🤖 Imitation Policy Minimal

Are you tired of constantly switching between code files, papers, and tutorials?
Frustrated by endless dependency installations and environment conflicts—when all you want is to run simple demos and learn from the code?

Imitation Policy Minimal is a clean, educational implementation of imitation learning-based policies for embodied AI.
This project integrates both Diffusion Policy and Flow Matching for simple control tasks like Pendulum-v1.

📦 Installation

Clone the repository

git clone https://github.com/ZidongChen25/Imitation_Policy_Minimal.git
cd Imitation_Policy_Minimal

Create a Python environment (optional but recommended)

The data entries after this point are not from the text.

theorem execMotVcmd_ran (n : Nat) (v : Nat) (s : State) : Ran s (execMotVcmd n v s) := by
  unfold execMotVcmd
  try simp only []
  repeat' (first | with_reducible exact Kept.refl _ | with_reducible exact Ran.idle _ | with_reducible assumption | (with_reducible apply Ran.done) | (with_reducible apply State.motVcmd_kept))

theorem execPwmPeriodStart_ran (n : Nat) (x : MotSample) (s : State) : Ran s (execPwmPeriodStart n x s) := by
  unfold execPwmPeriodStart
  try simp only []
  repeat' (first | with_reducible exact Kept.refl _ | with_reducible exact Ran.idle _ | with_reducible assumption | (with_reducible apply Ran.done) | (with_reducible apply State.periodCopies_kept) | (with_reducible apply State.count_kept) | (with_reducible apply State.measure_kept) | (with_reducible apply State.gearStep_kept) | (with_reducible apply State.periodStep_kept) | (with_reducible apply State.brakeStep_kept) | split)

theorem execMotOffsetDone_ran (n : Nat) (a : Int) (b : Int) (s : State) : Ran s (execMotOffsetDone n a b s) := by
  unfold execMotOffsetDone
  try simp only []
  repeat' (first | with_reducible exact Kept.refl _ | with_reducible exact Ran.idle _ | with_reducible assumption | (with_reducible apply Ran.done) | (with_reducible apply State.modMot_kept) | (with_reducible apply State.motFault_kept) | split | (simp only [Kept.upd_iff]))

theorem execMotHall_ran (n : Nat) (code : Nat) (s : State) : Ran s (execMotHall n code s) := by
  unfold execMotHall
  try simp only []
  repeat' (first | with_reducible exact Kept.refl _ | with_reducible exact Ran.idle _ | with_reducible assumption | (with_reducible apply Ran.done) | (with_reducible apply State.motFault_kept) | (with_reducible apply State.modMot_kept) | split | (simp only [Kept.upd_iff]))

theorem execMotEnc_ran (n : Nat) (count : Nat) (s : State) : Ran s (execMotEnc n count s) := by
  unfold execMotEnc
  try simp only []
  repeat' (first | with_reducible exact Kept.refl _ | with_reducible exact Ran.idle _ | with_reducible assumption | (with_reducible apply Ran.done) | (with_reducible apply State.modMot_kept) | (with_reducible apply State.motFault_kept) | split | (simp only [Kept.upd_iff]))

theorem execCatchWindowEnd_ran (n : Nat) (vs : List (Int × Int × Int)) (speed : Int) (angle : Nat) (s : State) : Ran s (execCatchWindowEnd n vs speed angle s) := by
  unfold execCatchWindowEnd
  try simp only []
  repeat' (first | with_reducible exact Kept.refl _ | with_reducible exact Ran.idle _ | with_reducible assumption | (with_reducible apply Ran.done) | (with_reducible apply State.modMot_kept) | (with_reducible apply State.motFault_kept) | (with_reducible apply State.catchDecide_kept) | split | (simp only [Kept.upd_iff]))

theorem execMotOverspeed_ran (n : Nat) (peak : Nat) (s : State) : Ran s (execMotOverspeed n peak s) := by
  unfold execMotOverspeed
  try simp only []
  repeat' (first | with_reducible exact Kept.refl _ | with_reducible exact Ran.idle _ | with_reducible assumption | (with_reducible apply Ran.done) | (with_reducible apply State.motFault_kept) | split)

theorem execBrakeDone_ran (n : Nat) (speed : Int) (s : State) : Ran s (execBrakeDone n speed s) := by
  unfold execBrakeDone
  try simp only []
  repeat' (first | with_reducible exact Kept.refl _ | with_reducible exact Ran.idle _ | with_reducible assumption | (with_reducible apply Ran.done) | (with_reducible apply State.modMot_kept) | split | (simp only [Kept.upd_iff]))

theorem execMotCatch_ran (n : Nat) (s : State) : Ran s (execMotCatch n s) := by
  unfold execMotCatch
  try simp only []
  repeat' (first | with_reducible exact Kept.refl _ | with_reducible exact Ran.idle _ | with_reducible assumption | (with_reducible apply Ran.done) | (with_reducible apply State.motFault_kept) | split)

theorem execAlignDwellEnd_ran (n : Nat) (s : State) : Ran s (execAlignDwellEnd n s) := by
  unfold execAlignDwellEnd
  try simp only []
  repeat' (first | with_reducible exact Kept.refl _ | with_reducible exact Ran.idle _ | with_reducible assumption | (with_reducible apply Ran.done) | (with_reducible apply State.modMot_kept) | (with_reducible apply State.enterRamp_kept) | (with_reducible apply State.alignCheck_kept) | split | (simp only [Kept.upd_iff]))

theorem execMotOpen_ran (n : Nat) (phase : Nat) (cur : Nat) (s : State) : Ran s (execMotOpen n phase cur s) := by
  unfold execMotOpen
  try simp only []
  repeat' (first | with_reducible exact Kept.refl _ | with_reducible exact Ran.idle _ | with_reducible assumption | (with_reducible apply Ran.done) | (with_reducible apply State.motFault_kept) | split)

theorem execMotStart_ran (n : Nat) (s : State) : Ran s (execMotStart n s) := by
  unfold execMotStart
  try simp only []
  repeat' (first | with_reducible exact Kept.refl _ | with_reducible exact Ran.idle _ | with_reducible assumption | (with_reducible apply Ran.done) | (with_reducible apply State.motFault_kept) | split)

theorem execMotDesat_ran (n : Nat) (s : State) : Ran s (execMotDesat n s) := by
  unfold execMotDesat
  try simp only []
  repeat' (first | with_reducible exact Kept.refl _ | with_reducible exact Ran.idle _ | with_reducible assumption | (with_reducible apply Ran.done) | (with_reducible apply State.motFault_kept) | (with_reducible apply State.modMot_kept) | split | (simp only [Kept.upd_iff]))

theorem execBusSample_ran (k : Nat) (adc : Nat) (cur : Nat) (s : State) : Ran s (execBusSample k adc cur s) := by
  unfold execBusSample
  try simp only []
  repeat' (first | with_reducible exact Kept.refl _ | with_reducible exact Ran.idle _ | with_reducible assumption | (with_reducible apply Ran.done) | (with_reducible apply State.p_kept) | (with_reducible apply State.modStp_kept) | (with_reducible apply State.busOv1_kept) | (with_reducible apply State.busFault_kept) | split | (simp only [Kept.upd_iff]))

theorem execBusChop_ran (k : Nat) (s : State) : Ran s (execBusChop k s) := by
  unfold execBusChop
  try simp only []
  repeat' (first | with_reducible exact Kept.refl _ | with_reducible exact Ran.idle _ | with_reducible assumption | (with_reducible apply Ran.done) | (with_reducible apply State.p_kept) | (with_reducible apply State.modStp_kept) | (with_reducible apply State.busFault_kept) | split | (simp only [Kept.upd_iff]))

theorem execBusOv2_ran (k : Nat) (s : State) : Ran s (execBusOv2 k s) := by
  unfold execBusOv2
  try simp only []
  repeat' (first | with_reducible exact Kept.refl _ | with_reducible exact Ran.idle _ | with_reducible assumption | (with_reducible apply Ran.done) | (with_reducible refine Kept.foldl _ _ ?_ ?_) | (intro _ _ _) | (with_reducible apply State.setMotState_kept) | (with_reducible apply State.modStp_kept) | (with_reducible apply State.busFault_kept) | split | (simp only [Kept.upd_iff]))

theorem execZtExit_ran (n : Nat) (s : State) : Ran s (execZtExit n s) := by
  unfold execZtExit
  try simp only []
  repeat' (first | with_reducible exact Kept.refl _ | with_reducible exact Ran.idle _ | with_reducible assumption | (with_reducible apply Ran.done) | (with_reducible apply State.setMotState_kept) | split)

theorem execAscExit_ran (n : Nat) (speed : Int) (s : State) : Ran s (execAscExit n speed s) := by
  unfold execAscExit
  try simp only []
  repeat' (first | with_reducible exact Kept.refl _ | with_reducible exact Ran.idle _ | with_reducible assumption | (with_reducible apply Ran.done) | (with_reducible apply State.setMotState_kept) | split)

theorem execStpGo_ran (k : Nat) (s : State) : Ran s (execStpGo k s) := by
  unfold execStpGo
  try simp only []
  repeat' (first | with_reducible exact Kept.refl _ | with_reducible exact Ran.idle _ | with_reducible assumption | (with_reducible apply Ran.done) | (with_reducible apply State.stpGo_kept))

theorem execStpStop_ran (k : Nat) (s : State) : Ran s (execStpStop k s) := by
  unfold execStpStop
  try simp only []
  repeat' (first | with_reducible exact Kept.refl _ | with_reducible exact Ran.idle _ | with_reducible assumption | (with_reducible apply Ran.done) | (with_reducible apply State.stpStop_kept))

theorem execStpHalt_ran (k : Nat) (s : State) : Ran s (execStpHalt k s) := by
  unfold execStpHalt
  try simp only []
  repeat' (first | with_reducible exact Kept.refl _ | with_reducible exact Ran.idle _ | with_reducible assumption | (with_reducible apply Ran.done) | (with_reducible apply State.stpHalt_kept))

theorem execProfileUpdate_ran (k : Nat) (s : State) : Ran s (execProfileUpdate k s) := by
  unfold execProfileUpdate
  try simp only []
  repeat' (first | with_reducible exact Kept.refl _ | with_reducible exact Ran.idle _ | with_reducible assumption | (with_reducible apply Ran.done) | (with_reducible apply State.modStp_kept) | (with_reducible apply State.doCopy_kept) | (with_reducible apply State.profileCopied_kept) | (with_reducible apply State.moveStep_kept) | split | (simp only [Kept.upd_iff]))

theorem execHoldtExpire_ran (k : Nat) (s : State) : Ran s (execHoldtExpire k s) := by
  unfold execHoldtExpire
  try simp only []
  repeat' (first | with_reducible exact Kept.refl _ | with_reducible exact Ran.idle _ | with_reducible assumption | (with_reducible apply Ran.done) | (with_reducible apply State.modStp_kept) | split | (simp only [Kept.upd_iff]))

theorem execLatchEdge_ran (k : Nat) (falling : Bool) (stamp : Nat) (s : State) : Ran s (execLatchEdge k falling stamp s) := by
  unfold execLatchEdge
  try simp only []
  repeat' (first | with_reducible exact Kept.refl _ | with_reducible exact Ran.idle _ | with_reducible assumption | (with_reducible apply Ran.done) | (with_reducible apply State.p_kept) | (with_reducible apply State.pi_kept) | (with_reducible apply State.stpStop_kept) | (with_reducible apply State.stpHalt_kept) | split)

conda create -n diffusion_policy_minimal python=3.10
conda activate diffusion_policy_minimal

Install required packages

pip install torch gymnasium tensorboard stable-baselines3 numpy pygame

Users planning to leverage GPU acceleration should install the appropriate CUDA-enabled build of PyTorch (e.g., pip install torch torchvision --index-url https://download.pytorch.org/whl/cu118) or follow PyTorch’s official installation instructions for their CUDA version. For CPU-only use, the standard PyPI build of torch is sufficient.

🚀 How to Use

Imitation learning policy requires expert demonstrations, for example, human demonstration or we can train a RL policy such as PPO, SAC, DDPG. In this easy environment Pendulum, we use PPO to train an expert policy.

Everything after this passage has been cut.